Furthermore, the past decade has seen a growth in the numbers of fashion brands that have ethical and environmental concerns at the core of their DNA. More and more consumers care about where their products come from, and sustainability is a crucial factor in deciding which brands they buy from. Several initiatives, for example MADE-BY, Fashion Footprint and Positive Luxury, seek to highlight companies and brands that ‘do good’. However ‘ethical fashion’ still accounts for a marginal market share overall.Footnote 12

In April 2014, the fashion industry came together for the Copenhagen Fashion Summit held under the patronage of HRH Crown Princess Mary of Denmark, which stands at the largest sustainability event in the industry to date.

Meanwhile, high-end consumers are experiencing a growing fatigue with the ‘run-of-the-mill’ luxury fashion goods and are increasingly on the lookout for unique pieces that underscore their individuality and tell a positive and compelling story that reflects their values.

To quote Vanessa Friedman, fashion director and chief fashion critic of the New York Times, ‘…the battle for consumers isn’t just about making new stuff, but a battle for hearts and minds. It’s not enough to just open gorgeous new stores in emerging markets; you have to demonstrate, publicly and meaningfully, a commitment to a value system too’.

Today, luxury and premium fashion brands have a unique opportunity to embrace sustainability as an antidote to the ‘fast fashion’ model. Buying less and buying better, as British fashion designer Vivienne Westwood professed, should become the motto for twenty-first century fashion.

Overcoming the Birkenstock Syndrome

When it comes to fashion, sustainability has an image problem. As a recent article in The Guardian argued, ‘the essential idea of sustainability—that we must endure, perpetuate, hold on to the past and drag it into the future—is about as exciting as watching lettuce wilt under the midday sun’.Footnote 13 And it seems that the fashion industry got the same memo that sustainability means boring.

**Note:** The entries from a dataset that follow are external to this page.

-- ==== Sys2Proof/Laws/Decode.lean ====
section
/-! SUPPORT. The fields of a word as numbers. -/

namespace Sys2Proof

theorem opField_toNat (w : Word) : (opField w).toNat = w.toNat / 4096 % 16 := by
  simp [opField, BitVec.extractLsb'_toNat, Nat.shiftRight_eq_div_pow]

theorem xField_val (w : Word) : (xField w).val = w.toNat / 256 % 16 := by
  simp [xField, BitVec.extractLsb'_toNat, Nat.shiftRight_eq_div_pow]

theorem yField_val (w : Word) : (yField w).val = w.toNat / 16 % 16 := by
  simp [yField, BitVec.extractLsb'_toNat, Nat.shiftRight_eq_div_pow]

theorem nField_eq (w : Word) : nField w = w.toNat % 16 := by simp [nField, BitVec.extractLsb'_toNat]

theorem kkField_toNat (w : Word) : (kkField w).toNat = w.toNat % 256 := by
  simp [kkField, BitVec.extractLsb'_toNat]

theorem nnnField_toNat (w : Word) : (nnnField w).toNat = w.toNat % 4096 := by
  simp [nnnField, BitVec.extractLsb'_toNat]
  omega

theorem formatA_toNat (op : Nat) (nnn : Word) (h : op < 16) :
    (formatA op nnn).toNat = op * 4096 + nnn.toNat % 4096 := by
  simp [formatA]
  omega

theorem formatXK_toNat (op : Nat) (x : Reg) (kk : Byte) (h : op < 16) :
    (formatXK op x kk).toNat = op * 4096 + x.val * 256 + kk.toNat := by
  have := kk.isLt
  simp [formatXK]
  omega

theorem formatXY_toNat (op : Nat) (x y : Reg) (n : Nat) (h : op < 16) :
    (formatXY op x y n).toNat = op * 4096 + x.val * 256 + y.val * 16 + n % 16 := by
  simp [formatXY]
  omega

/-! ## The masks of the opcode map -/

theorem and_F000_toNat (w : Word) : (w &&& 0xF000#16).toNat = w.toNat / 4096 * 4096 := by
  have h : w &&& 0xF000#16 = (w >>> 12) <<< 12 := by
    ext i hi
    interval_cases i <;> simp
  rw [h]
  simp [BitVec.toNat_shiftLeft, BitVec.toNat_ushiftRight, Nat.shiftRight_eq_div_pow, Nat.shiftLeft_eq]
  have := w.isLt
  omega

theorem and_F0FF_toNat (w : Word) : (w &&& 0xF0FF#16).toNat = w.toNat / 4096 * 4096 + w.toNat % 256 := by
  have h : w &&& 0xF0FF#16 = (w >>> 12) <<< 12 + (w.setWidth 8).setWidth 16 := by
    rw [BitVec.add_eq_or_of_and_eq_zero]
    · ext i hi
      interval_cases i <;> simp
    · ext i hi
      interval_cases i <;> simp
  rw [h]
  simp [BitVec.toNat_shiftLeft, BitVec.toNat_ushiftRight, Nat.shiftRight_eq_div_pow, Nat.shiftLeft_eq]
  have := w.isLt
  omega

theorem and_F00F_toNat (w : Word) : (w &&& 0xF00F#16).toNat = w.toNat / 4096 * 4096 + w.toNat % 16 := by
  have h : w &&& 0xF00F#16 = (w >>> 12) <<< 12 + (w.setWidth 4).setWidth 16 := by
    rw [BitVec.add_eq_or_of_and_eq_zero]
    · ext i hi
      interval_cases i <;> simp
    · ext i hi
      interval_cases i <;> simp
  rw [h]
  simp [BitVec.toNat_shiftLeft, BitVec.toNat_ushiftRight, Nat.shiftRight_eq_div_pow, Nat.shiftLeft_eq]
  have := w.isLt
  omega

end Sys2Proof
end

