@[simp] theorem xField_formatXK (h : op < 16) : xField (formatXK op x kk) = x := by
  have := kk.isLt
  apply Fin.ext
  rw [xField_val, formatXK_toNat _ _ _ h]
  omega

@[simp] theorem kkField_formatXK (h : op < 16) : kkField (formatXK op x kk) = kk := by
  have := kk.isLt
  apply BitVec.eq_of_toNat_eq
  rw [kkField_toNat, formatXK_toNat _ _ _ h]
  omega

@[simp] theorem xField_formatXY (h : op < 16) : xField (formatXY op x y n) = x := by
  apply Fin.ext
  rw [xField_val, formatXY_toNat _ _ _ _ h]
  omega

@[simp] theorem yField_formatXY (h : op < 16) : yField (formatXY op x y n) = y := by
  apply Fin.ext
  rw [yField_val, formatXY_toNat _ _ _ _ h]
  omega

@[simp] theorem nField_formatXY (h : op < 16) : nField (formatXY op x y n) = n % 16 := by
  rw [nField_eq, formatXY_toNat _ _ _ _ h]
  omega

/-! ### The word of a word's fields -/

/-- A word is `{op, nnn}` of its fields. -/
theorem formatA_fields (hop : (opField w).toNat = op) : formatA op (nnnField w) = w := by
  have := w.isLt
  rw [opField_toNat] at hop
  apply BitVec.eq_of_toNat_eq
  rw [formatA_toNat _ _ (by omega), nnnField_toNat]
  omega

/-- A word is `{op, x, kk}` of its fields. -/
theorem formatXK_fields (hop : (opField w).toNat = op) : formatXK op (xField w) (kkField w) = w := by
  have := w.isLt
  rw [opField_toNat] at hop
  apply BitVec.eq_of_toNat_eq
  rw [formatXK_toNat _ _ _ (by omega), xField_val, kkField_toNat]
  omega

/-- A word is `{op, x, y, n}` of its fields. -/
theorem formatXY_fields (hop : (opField w).toNat = op) (hn : nField w = n) :
    formatXY op (xField w) (yField w) n = w := by
  have := w.isLt
  rw [opField_toNat] at hop
  rw [nField_eq] at hn
  apply BitVec.eq_of_toNat_eq
  rw [formatXY_toNat _ _ _ _ (by omega), xField_val, yField_val]
  omega

/-- A word of format X is `{op, x, sub}` when its low byte is the sub-opcode. -/
theorem formatX_fields (hop : (opField w).toNat = op) (hkk : (kkField w).toNat = kk.toNat) :
    formatXK op (xField w) kk = w := by
  rw [← BitVec.eq_of_toNat_eq hkk]
  exact formatXK_fields hop

end Sys2Proof
end

section
/-! Decoding and encoding are inverse to each other (30_encoding.md section 4). -/

namespace Sys2Proof

/-! ### Decoding an encoded instruction -/

/-- Every well-formed instruction comes back from its word, one argument per format of 30_encoding.md R62. -/
theorem decodeWord_encode {i : Instr} (h : i.wellFormed = true) : decodeWord (encode i) = .ok i := by
  cases i with
  | cls | ret => rfl
  | jp nnn | call nnn | ldI nnn | jpV0 nnn =>
    have hn : nnn.toNat < 4096 := of_decide_eq_true h
    simp [encode, decodeWord, nnnField_formatA _ hn]
  | drw x y n =>
    have hn : n < 16 := of_decide_eq_true h
    simp [encode, decodeWord, Nat.mod_eq_of_lt hn]
  | seImm | sneImm | ldImm | addImm | rnd => simp [encode, decodeWord]
  | seReg | sneReg => simp [encode, decodeWord]
  | ldReg | orReg | andReg | xorReg | addReg | subReg | shr | subnReg | shl =>
    simp [encode, decodeWord, decodeFamily8]
  | skp | sknp => simp [encode, decodeWord, decodeFamilyE]
  | ldVxDt | ldVxK | ldDtVx | ldStVx | addI | ldF | ldB | ldMemVx | ldVxMem =>
    simp [encode, decodeWord, decodeFamilyF]

/-- Settles O1: each field of the encoded word is the operand it was made of. -/
theorem decodeOfEncodeIsIdentity : Obligations.DecodeOfEncodeIsIdentity := fun _ => decodeWord_encode

/-! ### Encoding a decoded word -/

/-- What the decoder may answer for `w`: that it is unknown, or a well-formed instruction whose word is `w`. -/
inductive Faithful (w : Word) : Except DecodeError Instr → Prop
  | unknown : Faithful w (.error (.unknownWord w))
  | ok {i : Instr} (hwf : i.wellFormed = true) (henc : encode i = w) : Faithful w (.ok i)

variable {w : Word}

theorem decodeFamily0_faithful : Faithful w (decodeFamily0 w) := by
  unfold decodeFamily0
  split
  · next h => exact .ok rfl h.symm
  split
  · next h => exact .ok rfl h.symm
  · exact .unknown

theorem decodeFamily8_faithful (hop : (opField w).toNat = 0x8) : Faithful w (decodeFamily8 w) := by
  unfold decodeFamily8
  split
  case h_10 => exact .unknown
  all_goals next hn => exact .ok rfl (formatXY_fields hop hn)

theorem decodeFamilyE_faithful (hop : (opField w).toNat = 0xE) : Faithful w (decodeFamilyE w) := by
  unfold decodeFamilyE
  split
  case h_3 => exact .unknown
  all_goals next hkk => exact .ok rfl (formatX_fields hop hkk)

theorem decodeFamilyF_faithful (hop : (opField w).toNat = 0xF) : Faithful w (decodeFamilyF w) := by
  unfold decodeFamilyF
  split
  case h_10 => exact .unknown
  all_goals next hkk => exact .ok rfl (formatX_fields hop hkk)

theorem addressFits_nnnField (w : Word) : addressFits (nnnField w) = true := by
  rw [addressFits, nnnField_toNat]
  exact decide_eq_true (Nat.mod_lt _ (by decide))

theorem heightFits_nField (w : Word) : heightFits (nField w) = true := by
  rw [heightFits, nField_eq]
  exact decide_eq_true (Nat.mod_lt _ (by decide))

/-- No bit of a legal word is dropped, family by family. -/
theorem decodeWord_faithful (w : Word) : Faithful w (decodeWord w) := by
  unfold decodeWord
  split
  case h_1 => exact decodeFamily0_faithful
  case h_2 hop | h_3 hop | h_11 hop | h_12 hop => exact .ok (addressFits_nnnField w) (formatA_fields hop)
  case h_4 hop | h_5 hop | h_7 hop | h_8 hop | h_13 hop => exact .ok rfl (formatXK_fields hop)
  case h_6 hop | h_10 hop =>
    split
    · next hn => exact .ok rfl (formatXY_fields hop hn)
    · exact .unknown
  case h_9 hop => exact decodeFamily8_faithful hop
  case h_14 hop => exact .ok (heightFits_nField w) (formatXY_fields hop rfl)
  case h_15 hop => exact decodeFamilyE_faithful hop
  case h_16 hop => exact decodeFamilyF_faithful hop
  case h_17 => exact .unknown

This perception may have something to do with the beginnings of sustainable fashion. To quote Sandy Black, the author of Eco-Chic: The Fashion Paradox, ‘Environmentalism is still associated with the ‘new age’ look of the 1990s, with natural hemp and wooden love beads, or with the traveller trends of dreadlocks, combat gear and Peruvian sweaters’.Footnote 14

This is what has become known as the ‘Birkenstock syndrome’: the comfortable sandal favoured by hippies and eco-warriors. They could well be the best shoes for your feet, but they were shunned by fashionistas for years due to their perceived ‘ugliness’. The same perception has plagued sustainable fashion for years: yes the clothes may be fair trade, organic and ethical, but they did not quite live up to the industry’s high aesthetic standard.

As Olivia Wilde, the face of H&M’s Conscious collection, told WWD in a recent interview, ‘Sustainability has got a bad reputation, especially in fashion. I think people assume the clothes will be dull, the fabrics uncomfortable and the design uninspiring. It’s like people think sustainability is a penance. This couldn’t be further from the truth, and the H&M Conscious Exclusive collection shows that sustainability is no compromise on style’.Footnote 15

Box: The Journey of Birkenstocks (Adapted from the New Yorker Article Sole Cycle by Rebecca Mead)

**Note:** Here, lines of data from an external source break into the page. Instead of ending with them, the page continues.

-- ==== Sys2Proof/Decode.lean ====
section
/-!
DEFINITION. Decode.lean: the command that a word spells by the bits of the opcode table. The table of this block gives no row any
bits: its commands come as accesses, messages and events, not as words. No word spells a command.
-/
namespace Sys2Proof

/-- The command a word of nbits bits spells: none does. -/
def decodeTableWord (nbits w : Nat) : Option Instr :=
  match nbits, w with
  | _, _ => none

end Sys2Proof
end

Birkenstocks have come a long way from a niche German brand to a global fashion phenomenon. The Birkenstock company traces its roots to 1774, when Johann Adam Birkenstock registered in Langen-Bergheim, a town outside Frankfurt, as a shoemaker. At the turn of the twentieth century, a descendant named Konrad Birkenstock brought major innovation to the business: industrially produced shoes with insoles that were contoured to fit and support the foot, earning the company’s reputation as an orthopedic authority. The company’s first sandal, called the Madrid, was conceived with exercise rather than fashion in mind: the shoe was supposed to feel as if it would fall off unless the wearer constantly gripped the contoured toe bar, toning the calf muscle in the process.

Birkenstocks’ global expansion would not have been possible without Margot Fraser, a German dressmaker living in the United States. In 1966, on a trip back to Germany, she bought a pair of Madrid sandals to help with her foot pain. She introduced the sandal to the American market, initially selling them through health food stores. A transatlantic leap has been achieved.

Since then, Birkenstocks have been in and out of fashion. In 1990, Kate Moss was photographed wearing a pair of Birkenstock sandals and Marc Jacobs used them for his 1992 grunge collection. And in 2012, the sandalsthis time lined with furmade a surprise comeback thanks to Phoebe Philo, Céline’s creative director. Her ‘Furkenstocks’ became a hot item, and those previously berating them suddenly found themselves snapping up a pair. Even Vogue paid homage to the sandal in its article “Pretty Ugly: Why Vogue Girls Have Fallen for Birkenstock.”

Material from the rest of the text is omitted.